What are three consecutive odd numbers that have a sum of $$399$$?

2. What are three consecutive even numbers that have a sum of $$5760$$?

3. What are four consecutive whole numbers that have a sum of $$2022$$?

## Solution

1. The sum of the three consecutive odd numbers $$3$$, $$5$$, and $$7$$ is $$3 + 5 + 7 = 15$$. We notice that $$15 = 3 \times 5$$ and $$5$$ is the middle number. It seems that to find the middle of three consecutive odd numbers with a certain sum, we may divide that sum by $$3$$.

Let’s try using this to solve the problem.

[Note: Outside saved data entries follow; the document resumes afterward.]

-- ==== Sys2Proof/Machine/MatrixCmd.lean ====
section
/-! DEFINITION. MBATON (R311), the bank residency table (R305–R308, R319), matrix batches (R312, R313) and the
acceptance of MLOAD, MMA, MGRAD and MSTORE (R314–R322). -/

namespace Sys2Proof.Machine

/-! ### The baton -/

/-- The query word of MBATON (R311). -/
def batonWord (c : Core) (me : Group) (ctx : Nat) : Word :=
  let n := c.waiters.length
  match c.baton with
  | none => BitVec.ofNat 64 (2 ^ 16 * n)
  | some h =>
    BitVec.ofNat 64 (2 ^ 63 + 2 ^ 16 * n + (if h = me then 2 ^ 15 else 0)
      + (if groupCtx c h = ctx then 2 ^ 8 * h.slot + h.g else 0))

/-- The issuing group of MBATON: at warp scope the warp's current set (R311). -/
def batonGroup (s : State) (o : Who) (sc : Scope) : Option Group :=
  match sc with
  | .block => some { slot := o.slot, g := 4 }
  | .set => (warpOf s o).curSet.map fun g => { slot := o.slot, g := g }
  | .warp => (warpOf s o).curSet.map fun g => { slot := o.slot, g := g }
  | .lane => none

/-- The command's group holds the baton (R309): at warp scope any group the warp belongs to. -/
def holdsBaton (s : State) (op : EngOp) : Bool :=
  match (getCore s op.who.core).baton with
  | none => false
  | some h =>
    h.slot == op.who.slot &&
      match op.group with
      | some g => h.g == g
      | none => (members (wgOf s op.who) h.g).contains op.who.warp

/-! ### The residency table -/

def getBank (c : Core) (b : Nat) : Bank := tgetD .reset c.banks b
def setBank (c : Core) (b : Nat) (k : Bank) : Core := { c with banks := tput c.banks b k }

def bankCode : BankState → Nat
  | .empty => 0 | .loading => 1 | .resident => 2 | .pinned => 3 | .grad => 4

/-- An entry as a context sees it (R305). -/
def bankWord (k : Bank) (ctx : Nat) : Word :=
  if k.ctx ≠ ctx then BitVec.ofNat 64 (3 * 2 ^ 16 + 0xFFF)
  else
    BitVec.ofNat 64 (k.ctx * 2 ^ 20 + (if k.stale then 2 ^ 19 else 0) + (if k.held then 2 ^ 18 else 0)
      + (if k.state = .empty then 3 else k.wcls.toNat) * 2 ^ 16 + bankCode k.state * 2 ^ 12 + k.key.toNat)

/-- The operations of MBANK on an entry (R319); none for a fault of cause 0x18. -/
inductive BankOp where
  | query | pin | unpin | release
  deriving DecidableEq, Repr

def bankStep (op : BankOp) (k : Bank) : Option Bank :=
  match op, k.state with
  | .query, _ => some k
  | .pin, .empty => none
  | .pin, .loading => some { k with held := true }
  | .pin, .resident => some { k with state := .pinned }
  | .pin, .pinned => some k
  | .pin, .grad => some { k with held := true }
  | .unpin, .empty => some k
  | .unpin, .loading => some { k with held := false }
  | .unpin, .resident => some k
  | .unpin, .pinned => some { k with state := .resident }
  | .unpin, .grad => some { k with held := false }
  | .release, .empty => some k
  | .release, .loading => none
  | .release, .resident => some { k with state := .empty, key := 0xFFF, held := false }
  | .release, .pinned => none
  | .release, .grad => none

/-- MBANK (R319): acts on the table at once. Its faults come in the order of R317. -/
def bankInstr (i : Instr) (op : BankOp) (d a : Reg) (s : State) : Host.Outcome State Fault Refusal :=
  runWord i .warp (ad d a .warp) [a] false false
    (fun s o =>
      let v := rdS s o a
      if bits v 63 2 ≠ 0 then .trap s (trapOf 0x03)
      else if isS d && inConc s o then .trap s (trapOf 0x11)
      else
        let b := bits v 1 0
        let c := getCore s o.core
        let k := getBank c b
        let ctx := (wgOf s o).ctx
        if op ≠ .query ∧ k.state ≠ .empty ∧ k.ctx ≠ ctx then .trap s (trapOf 0x18)
        else
          match bankStep op k with
          | none => .trap s (trapOf 0x18)
          | some k =>
            let s := updCore s o.core fun c => setBank c b k
            .done (wrScalar s o .warp d (bankWord k ctx))) s

/-- MBANK QUERY (R319). -/
def execMbankQuery (w : Bool) (d a : Reg) (s : State) : Host.Outcome State Fault Refusal := bankInstr (.mbankQuery w d a) .query d a s

/-- MBANK PIN (R319). -/
def execMbankPin (w : Bool) (d a : Reg) (s : State) : Host.Outcome State Fault Refusal := bankInstr (.mbankPin w d a) .pin d a s

/-- MBANK UNPIN (R319). -/
def execMbankUnpin (w : Bool) (d a : Reg) (s : State) : Host.Outcome State Fault Refusal := bankInstr (.mbankUnpin w d a) .unpin d a s

/-- MBANK RELEASE (R319). -/
def execMbankRelease (w : Bool) (d a : Reg) (s : State) : Host.Outcome State Fault Refusal := bankInstr (.mbankRelease w d a) .release d a s

/-! ### MBATON (R311) -/

/-- The instruction MBATON with the effect of one of its operations. -/
def batonInstr (i : Instr) (sc : Scope) (d : Reg) (act : State → Who → Group → Res) (s : State) :
    Host.Outcome State Fault Refusal :=
  runWord i sc (fun s o => dstOk s o sc d && (batonGroup s o sc).isSome) [] (writesS sc d) false
    (fun s o =>
      match batonGroup s o sc with
      | none => .trap s (trapOf 0x03)
      | some g => act s o g) s

/-- The operation completes: Sd takes the query word. -/
def batonDone (sc : Scope) (d : Reg) (s : State) (o : Who) (g : Group) : Res :=
  .done (wrScalar s o sc d (batonWord (getCore s o.core) g (wgOf s o).ctx))

/-- MBATON TAKE (R311): a return is progress; a wait leaves the group among the waiters. It ends a quantum (R325). -/
def execMbatonTake (w : Bool) (sc : Scope) (d : Reg) (s : State) : Host.Outcome State Fault Refusal :=
  batonInstr (.mbatonTake w sc d) sc d
    (fun s o g =>
      let c := getCore s o.core
      let s := endQuantum s o
      let taken := fun (s : State) => updWgOf s o fun w => { w with accRows := [] }
      match c.baton with
      | none =>
        let s := taken (updCore s o.core fun c => giveBaton c g)
        batonDone sc d (progress s o) o g
      | some h =>
        if h = g then
          let waited := priorWait s o sc == .baton g.g
          batonDone sc d (progress (if waited then taken s else s) o) o g
        else
          .wait (updCore s o.core fun c =>
            { c with waiters := if c.waiters.contains g then c.waiters else c.waiters ++ [g] }) (.baton g.g)) s

/-- MBATON PASS (R311). -/
def execMbatonPass (w : Bool) (sc : Scope) (d : Reg) (s : State) : Host.Outcome State Fault Refusal :=
  batonInstr (.mbatonPass w sc d) sc d
    (fun s o g =>
      if (getCore s o.core).baton = some g then batonDone sc d (updCore s o.core fun c => passBaton c g) o g
      else .trap s (trapOf 0x16)) s

/-- MBATON QUERY (R311). -/
def execMbatonQuery (w : Bool) (sc : Scope) (d : Reg) (s : State) : Host.Outcome State Fault Refusal :=
  batonInstr (.mbatonQuery w sc d) sc d (batonDone sc d) s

We note that $$399 \div 3 = 133$$. Therefore, the middle number could be $$133$$. Then the first number would be $$131$$ and the third number would be $$135$$. The sum of these numbers is indeed $$131+133+135 = 399$$. Therefore, the three consecutive odd numbers are $$131$$, $$133$$, and $$135$$.

2. We will use a process like in (a). Noting that $$5760 \div 3 = 1920$$, we see that three consecutive even numbers could be $$1918$$, $$1920$$, and $$1922$$. The sum of these numbers is indeed $$1918 + 1920 + 1922 = 5760$$. Therefore, the three consecutive even numbers are $$1918$$, $$1920$$, and $$1922$$.

3. Using a similar process, when we divide $$2022$$ by $$4$$ we get $$505.5$$. Since $$505$$ and $$506$$ are the closest whole numbers to $$505.5$$, they may be the two middle numbers. The four consecutive numbers may be $$504$$, $$505$$, $$506$$, and $$507$$. The sum of these numbers is indeed $$504 + 505 + 506 + 507 = 2022$$. Therefore, the four consecutive numbers are $$504$$, $$505$$, $$506$$, and $$507$$.